É assim que entendo uma educação inclusiva, não discriminante e acessível a todos independentemente de cor ou raça. Deve ser uma escola que o aluno tenha prazer e se sinta bem em freqüente-la, com professores capazes de explicar a origem de todas as informações, unindo-as sempre à realidade social da comunidade.

Afirmo isso porque como professor que fui do antigo curso primário, passando pelos antigos ensinos primário, secundário, ginasial e superior, sempre busquei unir as partes em um todo, fazendo o aluno compreender o porquê  das teorias e pouca atenção dava ao quê dessas teorias, textualizando o todo e não só as partes, explicando a origem dos fatos e os esclarecia porque aquele tipo de pensamento tinha se manifestado nas diversas fases da história. Depois, entrava no assunto propriamente dito.

Mas para isso, fazia pesquisas, lia livros e ao entrar em sala de aula, tinha uma exata compreensão do que falaria, sobre como abordaria o tema e em que nível de entendimentos os alunos se encontravam. Fazia uma pesquisa diagnóstica e tabulava dados de meus alunos quando não os conhecia. Assim, tinha a perfeita compreensão e entendimento de suas dificuldades e tentava – ninguém é perfeito e eu não seria exceção – fazer com que eles interagissem no todo.

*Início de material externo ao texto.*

/-- A store to another address, an illegal word and a CRC between the write and the read, at the last address. -/
theorem witness_ReadReturnsTheLastWrite :
    ∃ (s : State) (a : U32) (v : Byte) (between rest : List HostEvent), a.toNat < s.msgcap ∧ a = 3 ∧
      s.input = .command (encode (.wrmsg a v)) :: (between ++ .command (encode (.rdmsg a)) :: rest) ∧
      (∀ e ∈ between, e ≠ .reset ∧ (∀ cw, e ≠ .resetDuring cw) ∧ ∀ b, e ≠ .command (encode (.wrmsg a b))) ∧
      between.length = 2 := by
  refine ⟨block 4 [] (.command (encode (.wrmsg 3 0x80)) ::
      ([.command 0, .command (encode (.crc16 0 0))] ++ [.command (encode (.rdmsg 3))])), 3, 0x80,
    [.command 0, .command (encode (.crc16 0 0))], [], by decide, rfl, rfl, ?_, rfl⟩
  intro e he
  have hop : ∀ (cw : U64) (b : Byte), cwOp cw ≠ 0x01 → HostEvent.command cw ≠ .command (encode (.wrmsg 3 b)) :=
    fun cw b h hc => h (by injection hc with hc; rw [hc]; exact cwOp_commandWord _ _ _ _)
  rcases List.mem_pair.mp he with rfl | rfl
  · exact ⟨by simp, by simp, fun b => hop _ b (by decide)⟩
  · exact ⟨by simp, by simp, fun b => hop _ b (by decide)⟩

theorem witness_ErrorResponsesChangeNothing :
    outOfRange (.wrmsg 4 0) demo = true ∧ outOfRange (.rdmsg 4) demo = true ∧ outOfRange (.crc16 0 5) demo = true ∧
      outOfRange (.recover 5 0) demo = true ∧ outOfRange (.crc16 0 4) demo = false ∧
      outOfRange (.findpfx 0xFFFFFFFF 0) demo = false ∧ decode 0 = .illegal .unknownOpcode ∧
      (block 4 [] [.command 0]).input = .command 0 :: [] := by decide

theorem witness_BufferCommandsFrame :
    (∃ t, exec (.wrmsg 3 0x55) demo = .next t) ∧ (∃ t, exec (.rdmsg 3) demo = .next t) ∧
      storeAddress (.wrmsg 3 0x55) demo ≠ some 2 ∧ storeAddress (.wrmsg 4 0x55) demo = none :=
  ⟨⟨_, rfl⟩, ⟨_, rfl⟩, by decide, by decide⟩

theorem witness_EngineCommandsFrame :
    (∃ t, exec (.crc16 0 4) demo = .next t) ∧ ∃ t, exec (.prefixCrc 0 0xFFFFFFFF) demo = .next t :=
  ⟨⟨_, execCrc16_ok (by decide) _⟩, ⟨_, by rw [exec, execPrefixCrc]⟩⟩

theorem witness_SolverCommandsFrame :
    (∃ t, exec (.findpfx 0xFFFFFFFF 0) demo = .next t) ∧ ∃ t, exec (.recover 4 0) demo = .next t :=
  ⟨⟨_, by rw [exec, execFindpfx]⟩, ⟨_, execRecover_ok (by decide) _⟩⟩

/-- A store that writes, and a fold that moves `R`: the premises of each clause. -/
theorem witness_EachPieceIsWrittenOnlyByItsCommands :
    after (exec (.wrmsg 2 0x13) demo) (fun t => decide (t.msg ≠ demo.msg)) = some true ∧
      after (exec (.crc16 0 1) demo) (fun t => decide (t.r ≠ demo.r)) = some true ∧
      after (exec (.findpfx 0 1) demo) (fun t => decide (t.k ≠ demo.k)) = some true ∧
      after (step { demo with tbl := demo.tbl.set 0 1, input := [.reset] }) (fun t => decide (t.tblRead 0 ≠ 1)) =
        some true := by decide

theorem witness_CommandAfterAnErrorRunsAsWithoutIt :
    ∃ (s t : State) (cw : U64) (rest : List HostEvent) (rw : U32), s.input = .command cw :: rest ∧ rest ≠ [] ∧
      step s = .next t ∧ t.response = some rw ∧ rwStatus rw ≠ 0x00 :=
  ⟨block 4 [] [.command 0, .command 0x0200000000000000], _, _, _, _, rfl, by simp, rfl, rfl, by decide⟩

/-- Two states that differ in every working register. -/
theorem witness_WorkingRegistersAreUnobservable :
    ∃ s t : State, SameVisible s t ∧ s.r ≠ t.r ∧ s.basis ≠ t.basis ∧ s.tgt ≠ t.tgt ∧ s.tv ≠ t.tv ∧ s.cand ≠ t.cand ∧
      s.idx ≠ t.idx ∧ s.bi ≠ t.bi ∧ s.k ≠ t.k :=
  ⟨demo, { demo with
      r := 1, basis := Vector.replicate 16 1, tgt := 1, tv := 1, cand := 1, idx := 1, bi := 1, k := 1 },
    ⟨rfl, rfl, rfl, rfl, rfl, rfl⟩, by decide⟩

/-- The written bytes are 0 and 1: reads up to there keep to R182, a read of 2 does not. -/
theorem witness_UnspecifiedContentsDoNotReachTheResponse :
    readsOnlyWritten (.rdmsg 1) demo = true ∧ readsOnlyWritten (.crc16 0 2) demo = true ∧
      readsOnlyWritten (.recover 2 0) demo = true ∧ readsOnlyWritten (.rdmsg 4) demo = true ∧
      readsOnlyWritten (.rdmsg 2) demo = false ∧ readsOnlyWritten (.crc16 0 3) demo = false := by decide

theorem witness_FillIsItsWrmsgCommandsInOrder :
    ∃ (a : Nat) (bytes : List Nat), bytes ≠ [] ∧ a + (bytes.length - 1) ≤ 0xFFFFFFFF ∧ a = 0xFFFFFFFE ∧
      (∀ b ∈ bytes, b ≤ 0xFF) ∧ bytes[1]? = some 0xFF :=
  ⟨0xFFFFFFFE, [0, 0xFF], by decide⟩

/-- Each kind of reset over a written byte, a command, and a block that waits. -/
theorem witness_ResetSelectsTheContentsAnew :
    (block 4 [0x12] [.reset]).input = .reset :: [] ∧ (block 4 [0x12] [.resetDuring 0]).input = .resetDuring 0 :: [] ∧
      (block 4 [] [.command 0]).input = .command 0 :: [] ∧ demo.input = [] := by decide

end Sys2Proof.Tests
end

/-! ## Proofs of the statements about the state (10_state.md): what a command and a reset leave behind -/

section
namespace Sys2Proof.Machine

/-! ### A step, one equation per kind of event -/

theorem step_of_no_event {s : State} (h : s.input = []) : step s = .next s.wait := by
  rw [step, h]

theorem step_of_command {s : State} {cw : U64} {rest : List HostEvent} {i : Instr} (h : s.input = .command cw :: rest)
    (hd : decode cw = .command i) : step s = exec i (s.takeEvent rest) := by
  simp only [step, h, hd]

theorem step_of_illegal {s : State} {cw : U64} {rest : List HostEvent} {c : IllegalCause}
    (h : s.input = .command cw :: rest) (hd : decode cw = .illegal c) :
    step s = (s.takeEvent rest).raise .illegal := by
  simp only [step, h, hd]

/-- A reset does the same between commands and during one (R180, R185). -/
theorem step_of_reset {s : State} {e : HostEvent} {rest : List HostEvent} (h : s.input = e :: rest)
    (he : e = .reset ∨ ∃ cw, e = .resetDuring cw) : step s = .next (s.takeEvent rest).takeReset := by
  rcases he with rfl | ⟨cw, rfl⟩ <;> rw [step, h]

/-! ### The ways a command can end -/

/-- `CommandEnds s i t`: the command `i`, run from `s`, ends in `t` in one of the ways that its meaning allows. -/
inductive CommandEnds (s : State) : Instr → State → Prop
  /-- The range check fails (R162). -/
  | outOfRange (i : Instr) : CommandEnds s i (s.respond .range false 0x0000)
  /-- WRMSG stores (R145). -/
  | stored (a : U32) (b : Byte) (h : a.toNat < s.msgcap) :
      CommandEnds s (.wrmsg a b) ((s.memWrite a b).respond .ok false 0x0000)
  /-- RDMSG answers the byte (R146). -/
  | loaded (a : U32) : CommandEnds s (.rdmsg a) (s.respond .ok false (zext16 (s.memRead a)))
  /-- CRC16 folds the message (R92). -/
  | foldedBuffer (seed : U16) (len : U32) : CommandEnds s (.crc16 seed len) (respondR (fold .buffer seed len s))
  /-- PREFIX folds zero bytes (R94). -/
  | foldedZeros (seed : U16) (len : U32) : CommandEnds s (.prefixCrc seed len) (respondR (fold .zeros seed len s))
  /-- FINDPFX solves for its operand (R115). -/
  | solved (len : U32) (target : U16) : CommandEnds s (.findpfx len target) (respondSolution (solve len target s))
  /-- RECOVER solves for the target that its phase 0 left (R136). -/
  | recovered (len : U32) (ecrc : U16) : CommandEnds s (.recover len ecrc) (respondSolution (recoverRun len ecrc s))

Sempre gostava de tocar em assuntos que outros professores haviam lhe falado em algum momento – “lembram daquele assunto tal, pois vai daí que surgiu essa teoria” – e assim cativava os alunos, me fazia compreender e o índice de reprovação em minhas turmas era o mínimo, mas também acontecia. Dessa maneira, o aluno não era ensinado em uma coisa em particular, mas em seu conjunto,  no todo,sempre buscando enfocar a realidade social em que viviam, muito parecido com a “Educação Libertadora” de Paulo Freire, transportando o concreto à prática, acrescentando a origem dos fatos e o porquê dos fatos terem se dado daquela e não dessa maneira.

Ou seja, discutia os problemas da sociedade e os interpretava para uma melhor compreensão dos alunos. Sempre relacionava um fato histórico com outro fato histórico e assim os alunos se interessavam mais pelas aulas, porque ela não seria monótona.

Assim entendo a didática inclusiva, extensa, completa, mas o que vejo hoje é professores apenas reivindicando salários – o que é justo, mas não se preocupando em melhorar suas próprias qualidades para desenvolver em seus alunos a qualidade crítica e interpretativa de uma realidade. Bom salário é ótimo e motiva ao professor em sala de aula, mas isso não é tudo e nem o mais importante.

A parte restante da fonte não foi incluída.